A UNE POÉTESSE
Une petite chambre à l’horizon borné.
Sur ta table, un livret de comptes écorné.
De la laine, des bas attendant les reprises :
Ta vie humble, sans bruits, sans désirs, sans surprises.
La soupe qui mijote au rebord du fourneau.
Sur ta fenêtre, un chat guettant un étourneau.
Un robinet d’évier qui goutte à goutte coule.
Dans le jardin, l’appel déchirant d’une poule.
Silence. Lentement, ruisseau presque tari,
Le temps passe… Bientôt reviendra ton mari.
Si las qu'il ne voit pas les soins qu’on lui prodigue.
Le sommeil entre vous va construire sa digue.
Pourtant ton âme habite un lumineux palais.

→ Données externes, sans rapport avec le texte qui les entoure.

theorem settles_iff {s : State} (hn : (s.subs.map (·.id)).Nodup) (r : ReportRequest) :
    settles s r = true ↔ Settled s r := by
  cases r with
  | txnDone _ => exact iff_of_true rfl trivial
  | lineState _ => exact iff_of_true rfl trivial
  | nodeState l address uid => simp [settles, Settled, findNodeRecord]
  | subState id uid =>
    have h : settles s (.subState id uid) = (findSubRecord s id uid).any SubRecord.isOpen := by
      unfold settles
      dsimp only
      cases findSubRecord s id uid <;> rfl
    rw [h, findSubRecord_any hn]
    simp only [isOpen_iff]
    rfl
  | sampleReady id uid =>
    have h : settles s (.sampleReady id uid) =
        (findSubRecord s id uid).any fun q => q.isOpen && q.notice != .none := by
      unfold settles
      dsimp only
      cases findSubRecord s id uid <;> rfl
    rw [h, findSubRecord_any hn]
    simp only [Bool.and_eq_true, isOpen_iff, bne_iff_ne]
    rfl

/-! ### The owners of the settled requests (R93, R105) -/

/-- A notice SENT is QUEUED again with its request (R93). -/
def requeuedSub (settled : List ReportRequest) (q : SubRecord) : SubRecord :=
  if .sampleReady q.id q.uid ∈ settled ∧ q.notice = .sent then { q with notice := .queued } else q

/-- A REPORTED record is DONE again with its request (R105). -/
def requeuedTxn (settled : List ReportRequest) (x : TxnRecord) : TxnRecord :=
  if .txnDone x.reference ∈ settled ∧ x.state = .reported then { x with state := .done } else x

/-- The owners of these requests have been told. -/
def requeued (settled : List ReportRequest) (s : State) : State :=
  { s with subs := s.subs.map (requeuedSub settled), txns := s.txns.map (requeuedTxn settled) }

theorem requeuedSub_nil : requeuedSub [] = id := funext fun _ => if_neg fun h => List.not_mem_nil h.1

theorem requeuedTxn_nil : requeuedTxn [] = id := funext fun _ => if_neg fun h => List.not_mem_nil h.1

theorem requeuedSub_cons (r : ReportRequest) (settled : List ReportRequest) (q : SubRecord) :
    requeuedSub settled (requeuedSub [r] q) = requeuedSub (r :: settled) q := by
  unfold requeuedSub
  by_cases hr : ReportRequest.sampleReady q.id q.uid = r
  · by_cases hs : q.notice = .sent <;> simp [hr, hs]
  · simp [hr]

theorem requeuedTxn_cons (r : ReportRequest) (settled : List ReportRequest) (x : TxnRecord) :
    requeuedTxn settled (requeuedTxn [r] x) = requeuedTxn (r :: settled) x := by
  unfold requeuedTxn
  by_cases hr : ReportRequest.txnDone x.reference = r
  · by_cases hs : x.state = .reported <;> simp [hr, hs]
  · simp [hr]

theorem requeued_nil (s : State) : requeued [] s = s := by
  rw [requeued, requeuedSub_nil, requeuedTxn_nil, List.map_id, List.map_id]

theorem requeued_cons (r : ReportRequest) (settled : List ReportRequest) (s : State) :
    requeued settled (requeued [r] s) = requeued (r :: settled) s := by
  unfold requeued
  simp only [List.map_map, Function.comp_def, requeuedSub_cons, requeuedTxn_cons]

theorem requeuedSub_other {r : ReportRequest} (h : ∀ id uid, r ≠ .sampleReady id uid) : requeuedSub [r] = id :=
  funext fun _ => if_neg fun hq => h _ _ (List.mem_singleton.1 hq.1).symm

theorem requeuedTxn_other {r : ReportRequest} (h : ∀ reference, r ≠ .txnDone reference) : requeuedTxn [r] = id :=
  funext fun _ => if_neg fun hx => h _ (List.mem_singleton.1 hx.1).symm

theorem requeuedSub_sampleReady (id uid : Nat) : requeuedSub [.sampleReady id uid] = fun q =>
    if q.id = id ∧ q.uid = uid then { q with notice := if q.notice = .sent then .queued else q.notice } else q := by
  funext q
  unfold requeuedSub
  by_cases hkey : q.id = id ∧ q.uid = uid
  · obtain ⟨rfl, rfl⟩ := hkey
    by_cases hs : q.notice = .sent <;> simp [hs]
  · simp [hkey]

theorem requeuedTxn_txnDone (reference : Word16) : requeuedTxn [.txnDone reference] = fun x =>
    if x.reference = reference then { x with state := if x.state = .reported then .done else x.state } else x := by
  funext x
  unfold requeuedTxn
  by_cases hkey : x.reference = reference
  · subst hkey
    by_cases hs : x.state = .reported <;> simp [hs]
  · simp [hkey]

theorem requeueOwner_eq (s : State) (r : ReportRequest) : requeueOwner s r = requeued [r] s := by
  unfold requeued
  cases r with
  | sampleReady id uid =>
    rw [requeuedSub_sampleReady, requeuedTxn_other fun _ => ReportRequest.noConfusion, List.map_id]
    rfl
  | txnDone reference =>
    rw [requeuedTxn_txnDone, requeuedSub_other fun _ _ => ReportRequest.noConfusion, List.map_id]
    rfl
  | _ =>
    rw [requeuedSub_other fun _ _ => ReportRequest.noConfusion, requeuedTxn_other fun _ => ReportRequest.noConfusion,
      List.map_id, List.map_id]
    rfl

theorem requeueOwners_eq (settled : List ReportRequest) (s : State) :
    settled.foldl requeueOwner s = requeued settled s := by
  induction settled generalizing s with
  | nil => exact (requeued_nil s).symm
  | cons r settled ih => rw [List.foldl_cons, ih, requeueOwner_eq, requeued_cons]

/-! ### HELLO (R154) -/

section

variable {s : State} {m : Message} {rest : List Message} {start high low : Byte}

theorem exec_hello (h : Ready s m rest) (hk : m.kind = 0x10) (hp : m.payload = [start, high, low]) :
    exec .hello s = .next (outbound (completeRequest m (runHello [start, high, low] (headTaken s rest)))) := by
  rw [← hp]
  exact takeKind_ready h hk (by decide) (beq_iff_eq.2 (hp ▸ rfl))

theorem runHello_attaches (h10 : 10 ≤ (high ++ low).toNat) (h1000 : (high ++ low).toNat ≤ 1000) :
    runHello [start, high, low] s = answerOk Config.identity (attachLink start (high ++ low).toNat s) :=
  if_pos ⟨h10, h1000⟩

theorem runHello_refuses (h : (high ++ low).toNat < 10 ∨ 1000 < (high ++ low).toNat) :
    runHello [start, high, low] s = refuseWith .badField s := by
  refine if_neg ?_
  rintro ⟨h10, h1000⟩
  exact h.elim (Nat.not_lt.2 h10) (Nat.not_lt.2 h1000)

theorem attachLink_eq (start : Byte) (timeout : Nat) (s : State) : attachLink start timeout s =
    { requeued (settledRequests s) s with
      link := { s.link with linkState := .attached, cache := [] }
      delivery := {
        queue := settledRequests s ++ s.delivery.queue.filter fun r => r ∉ settledRequests s
        window := [], nextSequence := start, ackTimer := .stopped, timeoutCount := 0, ackTimeout := timeout
        resendRunDue := false } } := by
  have hsettles : settles (s.modifyLink fun k => { k with linkState := .attached }) = settles s := by
    funext r
    cases r with
    | nodeState l _ _ => cases l <;> rfl
    | _ => rfl
  have hsettled : settledRequests (s.modifyLink fun k => { k with linkState := .attached }) = settledRequests s := by
    unfold settledRequests
    rw [hsettles]
    rfl
  unfold attachLink handBackWindow
  dsimp only
  rw [hsettled, requeueOwners_eq]
  rfl

end

/-- Settles O18: the settled requests are the first ones of the window that `Settled` holds of. -/
theorem helloAttachesTheLink : Obligations.HelloAttachesTheLink := by
  unfold Obligations.HelloAttachesTheLink
  intro s m rest start high low h hk hp
  refine ⟨fun h10 h1000 hn => ?_, fun hout => ?_⟩
  · refine ⟨settledRequests (headTaken s rest), attachLink start (high ++ low).toNat (headTaken s rest),
      keepFirst_nodup _, (keepFirst_sublist _).trans List.filter_sublist, fun r => ?_, ?_, ?_, ?_⟩
    · have hsettled : Settled (headTaken s rest) r ↔ Settled s r := by
        cases r with
        | nodeState l _ _ => rw [Settled, headTaken_line]; rfl
        | _ => exact Iff.rfl
      unfold settledRequests
      rw [keepFirst_mem, List.mem_filter, settles_iff (s := headTaken s rest) hn, hsettled, List.mem_map]
      exact Iff.rfl
    · unfold settledRequests
      rw [keepFirst_filter]
      exact (keepFirst_ordered _).filter _
    · rw [exec_hello h hk hp, runHello_attaches h10 h1000]
      rfl
    · rw [attachLink_eq]
      rfl
  · rw [exec_hello h hk hp, runHello_refuses hout]
    rfl
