-- ==== Sys2Proof/Machine/State.lean ====
section
/-! DEFINITION. The state of the C6461 core as plain data (10_state.md), the reasons of a run-time
fault and of a refusal, and the state after reset (R24, R255). -/

namespace Sys2Proof.Machine

/-- The three run-time faults (R231, R232, R233). The spec describes their entry (R236) as a change
of state, `MFR` and `RUN`, so a faulting instruction answers a NEXT state made by `raise`
(Machine/Ops.lean) and no step answers `Host.Outcome.fault`. Safe: nothing is cut off. -/
inductive Fault where
  /-- Raised by the fetch-decode cycle on an unassigned opcode, a guarded sentinel or a strict
  reserved bit, by TRAP and SETCCE, by LDX and STX with `ix = 0`, and by MLT and DVD with an odd
  register (R231). Safe: the spec's own fault entry. -/
  | unknownOpcode
  /-- Raised by DVD with a zero divisor (R232). Safe: the spec's own fault entry. -/
  | divideByZero
  /-- Raised by the address resolver, by the default increment at 2047 and by RFS (R233). `info` is
  the number that was out of range; R233 calls it descriptive and it is stored nowhere.
  Safe: the spec's own fault entry. -/
  | addressOutOfRange (info : Nat)
  deriving DecidableEq, Repr

/-- Reasons to have no meaning for an instruction. -/
inductive Refusal where
  /-- An instruction whose arm of `exec` has no meaning yet; no arm of this model answers it. Safe. -/
  | notModelled (mnemonic : String)
  deriving DecidableEq, Repr

/-- The executor's run state (R20). -/
inductive RunState where
  | ready | halted | faulted
  deriving DecidableEq, Repr

/-- A trace record. Only the halt record is required and its content is open (R101, R113). -/
inductive TraceRecord where
  | halt
  deriving DecidableEq, Repr

/-- Memory as the words that differ from what an unlisted address reads as, by word address, in
strictly rising order (`Memory.wf`, Machine/Ops.lean). The cells are whole 16-bit words and never
bytes, as R31 demands (log entry 1). -/
abbrev Memory := List (Nat × Word)

/-- The whole state (R10, R22), and two output histories of the model's own. -/
structure State where
  /-- `GPR[0..3]` (R11). -/
  gpr : Vector Word 4
  /-- `IXR[1..3]`; register `x` stands in slot `x - 1` (R12). -/
  ixr : Vector Word 3
  /-- The program counter (R13). -/
  pc : Addr
  /-- The memory address register (R17). -/
  mar : Addr
  /-- The memory buffer register (R18). -/
  mbr : Word
  /-- The instruction register (R16). -/
  ir : Word
  /-- The condition code (R14). -/
  cc : Nibble
  /-- The machine-fault register (R15). -/
  mfr : Nibble
  /-- The run state (R20). -/
  run : RunState
  /-- `MEM[0..2047]` (R19). -/
  mem : Memory
  /-- `STOP_REQ`, the stop-request latch (R21). -/
  stopReq : Bool
  /-- `LC`, the location counter of the encoder front end; no step touches it (R22, R90). It is at
  most 2048: 2048 stands after a word was emitted at 2047 (R94). -/
  lc : Nat
  /-- The MODEL's own: every port operation so far, newest first. Its `written` entries are the
  output history of R185; the free port answers are drawn from it (log entries 4 and 5). -/
  portLog : List PortEvent
  /-- The MODEL's own: the trace output stream so far, newest first (R113, log entry 6). -/
  trace : List TraceRecord
  deriving DecidableEq, Repr

/-- The state after reset with a given `PC_RESET`: every register 0, memory with nothing listed
(R24, R255). -/
def State.resetAt (pcReset : Addr) : State where
  gpr := #v[0, 0, 0, 0]
  ixr := #v[0, 0, 0]
  pc := pcReset
  mar := 0
  mbr := 0
  ir := 0
  cc := 0
  mfr := 0
  run := .ready
  mem := []
  stopReq := false
  lc := 0
  portLog := []
  trace := []

/-- The machine right after reset, with the default `PC_RESET` (R24, R255). -/
def State.reset : State := State.resetAt Config.pcResetDefault

end Sys2Proof.Machine
end

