-- ==== Sys2Proof/Machine/Cycle.lean ====
section
/-! DEFINITION. The fetch-decode-execute cycle (40_execution_cycle.md), for any configuration and
any dispatcher. -/

namespace Sys2Proof.Machine

/-- The word the next step fetches: `MEM[PC]` (R101). -/
def State.fetch (s : State) : Word := s.readMem s.pc

/-- Decode the fetched nonzero word `w` and perform its rule; `t` already holds the fetch latches.
In order: the sentinel test (R103), the decode (R104), the reserved-bit test (R105), dispatch
(R106). -/
def decodeAndExecute (c : Config) (ex : Instr → State → Outcome) (w : Word) (t : State) : Outcome :=
  if c.sentinelGuard && w == 0x0400 then .next (raise c .unknownOpcode t)
  else
    match decode c.opc w with
    | .unknown _ => .next (raise c .unknownOpcode t)
    | .known i canonical =>
      if c.strictReserved && !canonical then .next (raise c .unknownOpcode t) else ex i t

/-- One step (R100): nothing unless `Ready` (R112); the zero word halts and writes no latch (R101);
any other word is latched (R102), decoded and executed. -/
def cycle (c : Config) (ex : Instr → State → Outcome) (s : State) : Outcome :=
  match s.run with
  | .halted | .faulted => .next s
  | .ready =>
    if s.fetch = 0 then .next s.halt
    else decodeAndExecute c ex s.fetch (s.latchFetch s.fetch)

end Sys2Proof.Machine
end

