-- ==== Sys2Proof/Machine/Logical.lean ====
section
/-! DEFINITION. The meanings of TRR, AND, ORR, NOT (45_logical.md).
`s` is the state after the fetch latches; `c` is the configuration, R9's defaults unless given. -/

namespace Sys2Proof.Machine

/-- TRR: `CC <- ALU_TRR(CC, GPR[rx], GPR[ry])`; no general register is written (R166). -/
def execTrr (rx ry : Reg) (s : State) (c : Config := Config.standard) : Outcome :=
  advance c s fun t => t.setCc (c.aluTrr s.cc (s.readGpr rx) (s.readGpr ry))

/-- AND: `GPR[rx] <- GPR[rx] & GPR[ry]` (R167). -/
def execAnd (rx ry : Reg) (s : State) (c : Config := Config.standard) : Outcome :=
  advance c s fun t => t.writeGpr rx (s.readGpr rx &&& s.readGpr ry)

/-- ORR: `GPR[rx] <- GPR[rx] | GPR[ry]` (R168). -/
def execOrr (rx ry : Reg) (s : State) (c : Config := Config.standard) : Outcome :=
  advance c s fun t => t.writeGpr rx (s.readGpr rx ||| s.readGpr ry)

/-- NOT: the 16-bit complement of `GPR[r]` (R169). -/
def execNot (r : Reg) (s : State) (c : Config := Config.standard) : Outcome :=
  advance c s fun t => t.writeGpr r (complement (s.readGpr r))

end Sys2Proof.Machine
end

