-- ==== Sys2Proof/Machine/Step.lean ====
section
/-! DEFINITION. One step of the machine under the standard configuration, and the placing of an
instruction where the next step fetches it. -/

namespace Sys2Proof.Machine

/-- `step` (R100): the cycle with `exec`, under R9's defaults. -/
def step (s : State) : Host.Outcome State Fault Refusal := cycle Config.standard exec s

/-- `s` with the word `w` (its low `nbits` bits) stored at the PC, where the next step fetches; as
`loadProgram` does, it changes memory only (R209, R258, log entry 11). -/
def State.withFetchWord (s : State) (nbits w : Nat) : State :=
  s.writeMem s.pc (BitVec.ofNat 16 (w % 2 ^ nbits))

end Sys2Proof.Machine
end

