-- ==== Sys2Proof/Machine/Commands.lean ====
section
/-! DEFINITION. The commands of the host (R206 to R212) and the read-only snapshot (R215). Commands
never overlap a step (R211): each is one function of the state. -/

namespace Sys2Proof.Machine

/-- `reset` under a given `PC_RESET`: the execute side returns to the session start (R210, R255).
What is not execute-side state stays: the location counter (R256) and the two output histories. -/
def State.resetCommand (s : State) (pcReset : Addr := Config.pcResetDefault) : State :=
  { State.resetAt pcReset with lc := s.lc, portLog := s.portLog, trace := s.trace }

/-- The writes of a load, pair by pair in order, so that a later pair for one address wins; the
first pair out of range refuses (R209). -/
def loadPairs : List (Nat × Nat) → State → Except Fault State
  | [], s => .ok s
  | (a, v) :: rest, s =>
    if v < 65536 then
      match memWrite a (BitVec.ofNat 16 v) s with
      | .error f => .error f
      | .ok t => loadPairs rest t
    else .error (.addressOutOfRange v)

/-- `loadProgram(pairs)`: the writes, or no effect at all if a pair is out of range (R209). -/
def State.loadProgram (pairs : List (Nat × Nat)) (s : State) : State :=
  match loadPairs pairs s with
  | .ok t => t
  | .error _ => s

/-- `stop`: `STOP_REQ <- 1` and nothing else (R212). -/
def State.stop (s : State) : State := { s with stopReq := true }

/-- Acting on the stop request: `STOP_REQ <- 0; RUN <- Halted`, with the halt record (R240). -/
def State.takeStop (s : State) : State := State.halt { s with stopReq := false }

/-- `run` with the step function `stp` (R111, R240). The list bounds the number of steps and says,
for each, whether a stop request arrives while it executes (R114: the moments are free inputs); a
run whose list ends before it is over answers the state it has reached. -/
def runWith (stp : State → Outcome) : List Bool → State → Outcome
  | [], s => .next s
  | arrives :: rest, s =>
    match s.run with
    | .halted | .faulted => .next s
    | .ready =>
      if s.stopReq then .next s.takeStop
      else
        match stp s with
        | .next t => runWith stp rest (if arrives then t.stop else t)
        | .fault f => .fault f
        | .refused r => .refused r

/-- The `run` command under the standard configuration (R208). -/
def State.runCommand (s : State) (arrivals : List Bool) : Outcome := runWith step arrivals s

/-- The commands of the execute side, exactly five (R206). -/
inductive Command where
  | reset
  | loadProgram (pairs : List (Nat × Nat))
  | step
  | run (arrivals : List Bool)
  | stop
  deriving DecidableEq, Repr

/-- What each command does (R207 to R212). `step` alone does not sample the stop latch (R240). -/
def perform (cmd : Command) (s : State) : Outcome :=
  match cmd with
  | .reset => .next s.resetCommand
  | .loadProgram pairs => .next (s.loadProgram pairs)
  | .step => Sys2Proof.Machine.step s
  | .run arrivals => s.runCommand arrivals
  | .stop => .next s.stop

/-- What each command does under the configuration `c`; `perform` is the case of the standard one
(Laws/Cycle.lean). -/
def performIn (c : Config) (cmd : Command) (s : State) : Outcome :=
  match cmd with
  | .reset => .next (s.resetCommand c.pcReset)
  | .loadProgram pairs => .next (s.loadProgram pairs)
  | .step => stepIn c s
  | .run arrivals => runWith (stepIn c) arrivals s
  | .stop => .next s.stop

/-- The snapshot outputs of R215; memory is read word by word with `State.readMem`. -/
structure Snapshot where
  gpr : Vector Word 4
  ixr : Vector Word 3
  pc : Addr
  mar : Addr
  mbr : Word
  ir : Word
  cc : Nibble
  mfr : Nibble
  run : RunState
  deriving DecidableEq, Repr

/-- Reading a snapshot; the state is not changed (R215). -/
def State.snapshot (s : State) : Snapshot :=
  ⟨s.gpr, s.ixr, s.pc, s.mar, s.mbr, s.ir, s.cc, s.mfr, s.run⟩

/-- The words handed to devices, oldest first: the output history of R185. -/
def outputHistory : List PortEvent → List (Lit5 × Word)
  | [] => []
  | .answered _ _ _ :: rest => outputHistory rest
  | .written d v :: rest => outputHistory rest ++ [(d, v)]

end Sys2Proof.Machine
end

Elle chante, oubliant marmites et balais,
Et quittant le travail d’aiguille où tu t’escrimes,
Ta main, fébrilement, couvre un papier de rimes.
Sombre tissu, doublé d’un splendide revers,
Tes jours sont réchauffés par la flamme des vers.
La poésie en toi coule comme une source.
C’est ton trésor caché, ton unique ressource.
Car tu reçus de Dieu le merveilleux pouvoir
De subir les laideurs du monde sans les voir,
De faire ta lessive et d’éplucher les fèves
Tout en restant princesse au pays de tes rêves.